Elements of Great Roadmaps
Strategic Alignment
Roadmaps need a purpose. For a technical team in a business, this purpose should align with the larger business strategy. Chapter 1 covered the basics of building technical goals that align with business goals. Here, the roadmap begins to show the approach to meeting those goals with:
- Clear Connection to Business Goals: Tech roadmaps should be arranged to connect the technical work to the business goal. Swimlanes, color coding, naming conventions, and other techniques can link a specific item on the roadmap back to the business strategy and goals.
- Focus on Value: Emphasize how each item on the roadmap delivers value, in terms of the business goals the roadmap supports. Connect the “what” in the roadmap to the “why” of the goals.
In general, if a business executive picks up a technical roadmap, they should get a sense of what the technology team will deliver in coming quarters and how this supports the business strategy.
Clarity and Communications
Following on the last bit of that last section, a roadmap should be self-explanatory if it is shared or viewed as part of a larger document or update. If a roadmap needs the owner to explain it each time it’s viewed, the roadmap needs to be improved for clarity.
Creating a clear roadmap is somewhat contextual. “Clear” will be subjective depending upon the technical expertise of the “non-technical” employees, upon the industry, upon how new or innovative things might be, and upon how well defined are the business strategy and goals. What’s clear for a highly technical company working in the software market might be confusing for other companies or industries.
In general, keys to creating a clear roadmap will consider these factors:
- Visual Model: Roadmaps show work done over time, so there are several ways to represent this visually. Timelines, swim lanes, and Kanban boards are all examples. There’s a temptation to pack information into a single diagram, but this is typically a mistake. Roadmaps are high-level, so ensure text is easily readable and there is a legend explaining colors/shapes/etc.
- No Surprises: Roadmaps should summarize the shared understanding of team goals and priorities. If anybody involved with the roadmap doesn’t know or understand one of the items, then the team should regroup to discuss why this happened and how to prevent it in the future.
- Easily Available: The roadmap should be easily found, and the people who manage it should be easy to contact for questions. As updates are released, key people involved should receive an update so they can see progress and review next steps.
The main goal of a roadmap is to communicate a view of the future. If the roadmap is unable to do this, if it confuses people, or if stakeholders do not know it exists then the roadmap owners need to regroup and address these problems as quickly as possible.
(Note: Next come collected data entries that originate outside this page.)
-- ==== Sys2Proof/Decode.lean ====
section
/-! DEFINITION. The table's words. spec/opcode_table.json gives no row any bits: commands arrive at ports, not as words. -/

namespace Sys2Proof

/-- The command a word of the table spells: none, for no row has bits (log entry 7). -/
def decodeTableWord (_nbits _w : Nat) : Option Instr := none

end Sys2Proof
end

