-- ==== Sys2Proof/Machine/RegMap.lean ====
section
/-! DEFINITION. The registers of the 64 KiB window: one row per register, with its offset, its reset value, the mask of its fields by
access code (R17) and the boundary at which its staged fields apply (R424). Offsets and fields stand in the register tables of
spec/02 to spec/16; the boundary in spec/16_register_interface.md R424. -/

namespace Sys2Proof.Machine

/-- The boundary kinds of R424. -/
inductive Bound where
  | step | flip | aon | flush | pool
deriving DecidableEq, Repr

/-- One register: offset, reset value, masks of its RW, RWS, RC, WO and RO fields, boundary of its RWS fields. -/
structure RegRow where
  off : Nat
  reset : Nat
  rw : Nat
  rws : Nat
  rc : Nat
  wo : Nat
  ro : Nat
  bound : Bound
deriving DecidableEq, Repr

/-- Registers 0x0000 to 0x0040. -/
def regsCore : List RegRow :=
  [ ⟨0x0000, 0x1000000, 0, 0, 0, 0, 0xff0fffff, .step⟩,
    ⟨0x0004, 0, 0x1, 0, 0, 0, 0, .step⟩,
    ⟨0x0008, 0, 0, 0, 0x3, 0, 0xc, .step⟩,
    ⟨0x000C, 0, 0, 0, 0, 0, 0xfffff, .step⟩,
    ⟨0x0010, 0, 0, 0, 0, 0, 0xffffffff, .step⟩,
    ⟨0x0014, 0, 0, 0, 0, 0, 0xffffffff, .step⟩,
    ⟨0x0018, 0, 0, 0, 0, 0, 0xffffffff, .step⟩,
    ⟨0x001C, 0, 0, 0, 0, 0, 0x3f, .step⟩,
    ⟨0x0020, 0, 0, 0, 0, 0, 0xffffffff, .step⟩,
    ⟨0x0024, 0, 0, 0, 0, 0, 0xffffffff, .step⟩,
    ⟨0x0028, 0, 0xffffffff, 0, 0, 0, 0, .step⟩,
    ⟨0x0040, 0, 0, 0, 0, 0, 0xff, .step⟩ ]

/-- Registers 0x1000 to 0x1160. -/
def regsKeep0 : List RegRow :=
  [ ⟨0x1000, 0, 0, 0, 0x7, 0, 0x8, .step⟩,
    ⟨0x1004, 0x3, 0, 0xf, 0, 0, 0, .step⟩,
    ⟨0x1008, 0, 0, 0, 0, 0, 0xffffffff, .step⟩,
    ⟨0x100C, 0, 0, 0, 0, 0, 0xf, .step⟩,
    ⟨0x1010, 0, 0, 0, 0, 0, 0xffffffff, .step⟩,
    ⟨0x1014, 0, 0, 0, 0, 0, 0xffffffff, .step⟩,
    ⟨0x1018, 0, 0, 0, 0, 0, 0xffffffff, .step⟩,
    ⟨0x101C, 0, 0, 0, 0, 0, 0xffffffff, .step⟩,
    ⟨0x1020, 0, 0, 0, 0, 0, 0xffffffff, .step⟩,
    ⟨0x1024, 0, 0x3ff, 0, 0, 0, 0, .step⟩,
    ⟨0x1028, 0, 0, 0, 0, 0, 0xffffffff, .step⟩,
    ⟨0x102C, 0, 0x3f, 0, 0, 0, 0, .step⟩,
    ⟨0x1030, 0, 0, 0, 0, 0, 0x1ffffff, .step⟩,
    ⟨0x1034, 0, 0, 0xffffffff, 0, 0, 0, .step⟩,
    ⟨0x1038, 0, 0, 0xffff, 0, 0, 0, .step⟩,
    ⟨0x1040, 0, 0, 0, 0, 0, 0x7fff, .step⟩,
    ⟨0x1044, 0, 0, 0, 0, 0, 0x7fff, .step⟩,
    ⟨0x1048, 0, 0, 0, 0, 0, 0x7fff, .step⟩,
    ⟨0x104C, 0, 0, 0, 0, 0, 0x7fff, .step⟩,
    ⟨0x1050, 0, 0, 0, 0, 0, 0x7fff, .step⟩,
    ⟨0x1054, 0, 0, 0, 0, 0, 0x7fff, .step⟩,
    ⟨0x1058, 0, 0, 0, 0, 0, 0x7fff, .step⟩,
    ⟨0x105C, 0, 0, 0, 0, 0, 0x7fff, .step⟩,
    ⟨0x1060, 0, 0, 0, 0, 0, 0x7fff, .step⟩,
    ⟨0x1064, 0, 0, 0, 0, 0, 0x7fff, .step⟩,
    ⟨0x1068, 0, 0, 0, 0, 0, 0x7fff, .step⟩,
    ⟨0x106C, 0, 0, 0, 0, 0, 0x7fff, .step⟩,
    ⟨0x1070, 0, 0, 0, 0, 0, 0x7fff, .step⟩,
    ⟨0x1074, 0, 0, 0, 0, 0, 0x7fff, .step⟩,
    ⟨0x1078, 0, 0, 0, 0, 0, 0x7fff, .step⟩,
    ⟨0x107C, 0, 0, 0, 0, 0, 0x7fff, .step⟩,
    ⟨0x1080, 0, 0, 0, 0, 0, 0x7fff, .step⟩,
    ⟨0x1084, 0, 0, 0, 0, 0, 0x7fff, .step⟩,
    ⟨0x1088, 0, 0, 0, 0, 0, 0x7fff, .step⟩,
    ⟨0x108C, 0, 0, 0, 0, 0, 0x7fff, .step⟩,
    ⟨0x1100, 0, 0, 0, 0, 0xffffffff, 0, .step⟩,
    ⟨0x1104, 0, 0, 0, 0, 0xffffffff, 0, .step⟩,
    ⟨0x1108, 0, 0, 0, 0, 0xffffffff, 0, .step⟩,
    ⟨0x110C, 0, 0, 0, 0, 0xffffffff, 0, .step⟩,
    ⟨0x1110, 0, 0, 0, 0, 0xffffffff, 0, .step⟩,
    ⟨0x1114, 0, 0, 0, 0, 0xffffffff, 0, .step⟩,
    ⟨0x1118, 0, 0, 0, 0, 0xffffffff, 0, .step⟩,
    ⟨0x111C, 0, 0, 0, 0, 0xffffffff, 0, .step⟩,
    ⟨0x1120, 0, 0, 0, 0, 0xffffffff, 0, .step⟩,
    ⟨0x1124, 0, 0, 0, 0, 0xffffffff, 0, .step⟩,
    ⟨0x1128, 0, 0, 0, 0, 0xffffffff, 0, .step⟩,
    ⟨0x112C, 0, 0, 0, 0, 0xffffffff, 0, .step⟩,
    ⟨0x1130, 0, 0, 0, 0, 0xffffffff, 0, .step⟩,
    ⟨0x1134, 0, 0, 0, 0, 0xffffffff, 0, .step⟩,
    ⟨0x1138, 0, 0, 0, 0, 0xffffffff, 0, .step⟩,
    ⟨0x113C, 0, 0, 0, 0, 0xffffffff, 0, .step⟩,
    ⟨0x1140, 0, 0, 0, 0, 0xffffffff, 0, .step⟩,
    ⟨0x1144, 0, 0, 0, 0, 0xffffffff, 0, .step⟩,
    ⟨0x1148, 0, 0, 0, 0, 0xffffffff, 0, .step⟩,
    ⟨0x114C, 0, 0, 0, 0, 0xffffffff, 0, .step⟩,
    ⟨0x1150, 0, 0, 0, 0, 0xffffffff, 0, .step⟩,
    ⟨0x1154, 0, 0, 0, 0, 0xffffffff, 0, .step⟩,
    ⟨0x1158, 0, 0, 0, 0, 0xffffffff, 0, .step⟩,
    ⟨0x115C, 0, 0, 0, 0, 0xffffffff, 0, .step⟩,
    ⟨0x1160, 0, 0, 0, 0, 0xffffffff, 0, .step⟩ ]

/-- Registers 0x1164 to 0x123C. -/
def regsKeep1 : List RegRow :=
  [ ⟨0x1164, 0, 0, 0, 0, 0xffffffff, 0, .step⟩,
    ⟨0x1168, 0, 0, 0, 0, 0xffffffff, 0, .step⟩,
    ⟨0x116C, 0, 0, 0, 0, 0xffffffff, 0, .step⟩,
    ⟨0x1170, 0, 0, 0, 0, 0xffffffff, 0, .step⟩,
    ⟨0x1174, 0, 0, 0, 0, 0xffffffff, 0, .step⟩,
    ⟨0x1178, 0, 0, 0, 0, 0xffffffff, 0, .step⟩,
    ⟨0x117C, 0, 0, 0, 0, 0xffffffff, 0, .step⟩,
    ⟨0x1180, 0, 0, 0, 0, 0xffffffff, 0, .step⟩,
    ⟨0x1184, 0, 0, 0, 0, 0xffffffff, 0, .step⟩,
    ⟨0x1188, 0, 0, 0, 0, 0xffffffff, 0, .step⟩,
    ⟨0x118C, 0, 0, 0, 0, 0xffffffff, 0, .step⟩,
    ⟨0x1190, 0, 0, 0, 0, 0xffffffff, 0, .step⟩,
    ⟨0x1194, 0, 0, 0, 0, 0xffffffff, 0, .step⟩,
    ⟨0x1198, 0, 0, 0, 0, 0xffffffff, 0, .step⟩,
    ⟨0x119C, 0, 0, 0, 0, 0xffffffff, 0, .step⟩,
    ⟨0x11A0, 0, 0, 0, 0, 0xffffffff, 0, .step⟩,
    ⟨0x11A4, 0, 0, 0, 0, 0xffffffff, 0, .step⟩,
    ⟨0x11A8, 0, 0, 0, 0, 0xffffffff, 0, .step⟩,
    ⟨0x11AC, 0, 0, 0, 0, 0xffffffff, 0, .step⟩,
    ⟨0x11B0, 0, 0, 0, 0, 0xffffffff, 0, .step⟩,
    ⟨0x11B4, 0, 0, 0, 0, 0xffffffff, 0, .step⟩,
    ⟨0x11B8, 0, 0, 0, 0, 0xffffffff, 0, .step⟩,
    ⟨0x11BC, 0, 0, 0, 0, 0xffffffff, 0, .step⟩,
    ⟨0x11C0, 0, 0, 0, 0, 0xffffffff, 0, .step⟩,
    ⟨0x11C4, 0, 0, 0, 0, 0xffffffff, 0, .step⟩,
    ⟨0x11C8, 0, 0, 0, 0, 0xffffffff, 0, .step⟩,
    ⟨0x11CC, 0, 0, 0, 0, 0xffffffff, 0, .step⟩,
    ⟨0x11D0, 0, 0, 0, 0, 0xffffffff, 0, .step⟩,
    ⟨0x11D4, 0, 0, 0, 0, 0xffffffff, 0, .step⟩,
    ⟨0x11D8, 0, 0, 0, 0, 0xffffffff, 0, .step⟩,
    ⟨0x11DC, 0, 0, 0, 0, 0xffffffff, 0, .step⟩,
    ⟨0x11E0, 0, 0, 0, 0, 0xffffffff, 0, .step⟩,
    ⟨0x11E4, 0, 0, 0, 0, 0xffffffff, 0, .step⟩,
    ⟨0x11E8, 0, 0, 0, 0, 0xffffffff, 0, .step⟩,
    ⟨0x11EC, 0, 0, 0, 0, 0xffffffff, 0, .step⟩,
    ⟨0x11F0, 0, 0, 0, 0, 0xffffffff, 0, .step⟩,
    ⟨0x11F4, 0, 0, 0, 0, 0xffffffff, 0, .step⟩,
    ⟨0x11F8, 0, 0, 0, 0, 0xffffffff, 0, .step⟩,
    ⟨0x11FC, 0, 0, 0, 0, 0xffffffff, 0, .step⟩,
    ⟨0x1200, 0, 0, 0, 0, 0x1, 0, .step⟩,
    ⟨0x1204, 0, 0, 0, 0x180, 0, 0x7f, .step⟩,
    ⟨0x1208, 0, 0, 0, 0, 0x1, 0, .step⟩,
    ⟨0x120C, 0, 0, 0, 0, 0, 0xffffffff, .step⟩,
    ⟨0x1210, 0, 0, 0, 0, 0, 0xffffffff, .step⟩,
    ⟨0x1220, 0, 0, 0, 0, 0, 0xffffffff, .step⟩,
    ⟨0x1224, 0, 0, 0, 0, 0, 0xffffffff, .step⟩,
    ⟨0x1228, 0, 0, 0, 0, 0, 0xffffffff, .step⟩,
    ⟨0x122C, 0, 0, 0, 0, 0, 0xffffffff, .step⟩,
    ⟨0x1230, 0, 0, 0, 0, 0, 0xffffffff, .step⟩,
    ⟨0x1234, 0, 0, 0, 0, 0, 0xffffffff, .step⟩,
    ⟨0x1238, 0, 0, 0, 0, 0, 0xffffffff, .step⟩,
    ⟨0x123C, 0, 0, 0, 0, 0, 0xffffffff, .step⟩ ]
Flexibility and Adaptability
Roadmaps are not a contract. They are a prediction. Items that are closer-in-time have higher confidence while things further out (multiple quarters into the future) are often guesstimates, at best.
With this, it is important for the roadmap owner to clearly explain that the roadmap is a forecast of the future. As with any forecast, it is going to change as new information is revealed and business focus evolves. Thus, a roadmap needs to demonstrate that it is a:
- Living Document: Roadmaps are a prediction or forecast. They predict what the technology team will do in the future to support ongoing business strategy and goals.
- Conversation Starter: As people look at the roadmap, it will inspire questions. Questions may focus on how the roadmap supports larger strategies. Questions might reveal the need for additional coordination between internal teams. If a roadmap leads to questions, that’s a good thing!
Thus, roadmaps are as much a conversation starter as they are a proposal for how to allocate resources or set priorities in future months and quarters.
Scope and Focus
A roadmap needs to address the right level of detail. If it is too detailed, it risks becoming overwhelming to a reader or it might cross over into project planning territory. Too little detail and it’s not useful to anybody.
When a roadmap is shared with a larger group, who doesn’t regularly look at the roadmap, the questions the group asks will often indicate if the roadmap is properly scoped. If people say they are confused, there might be too much information and the visualizations or data presentation should be reviewed to simplify things. If people say they aren’t quite clear about the goals, that may mean the roadmap is too vague or high-level.
Roadmaps are never perfect. Welcome the feedback and adjust as needed for audiences. In some situations, there may be a few versions of a roadmap: a highest-level strategic summary, a mid-level priority summary, and a low-level breakdown by team or effort or project. (Note that even the “low-level roadmap” is still a summary when compared to an actual project plan.)
The roadmap should also help a team focus on what will be important in the near future. If the roadmap simply lists a set of goals, that might not help the team understand what is most important or how they can build solutions today that support the goals of next quarter. Roadmaps must incorporate the element of time so that everybody can appropriately work and coordinate.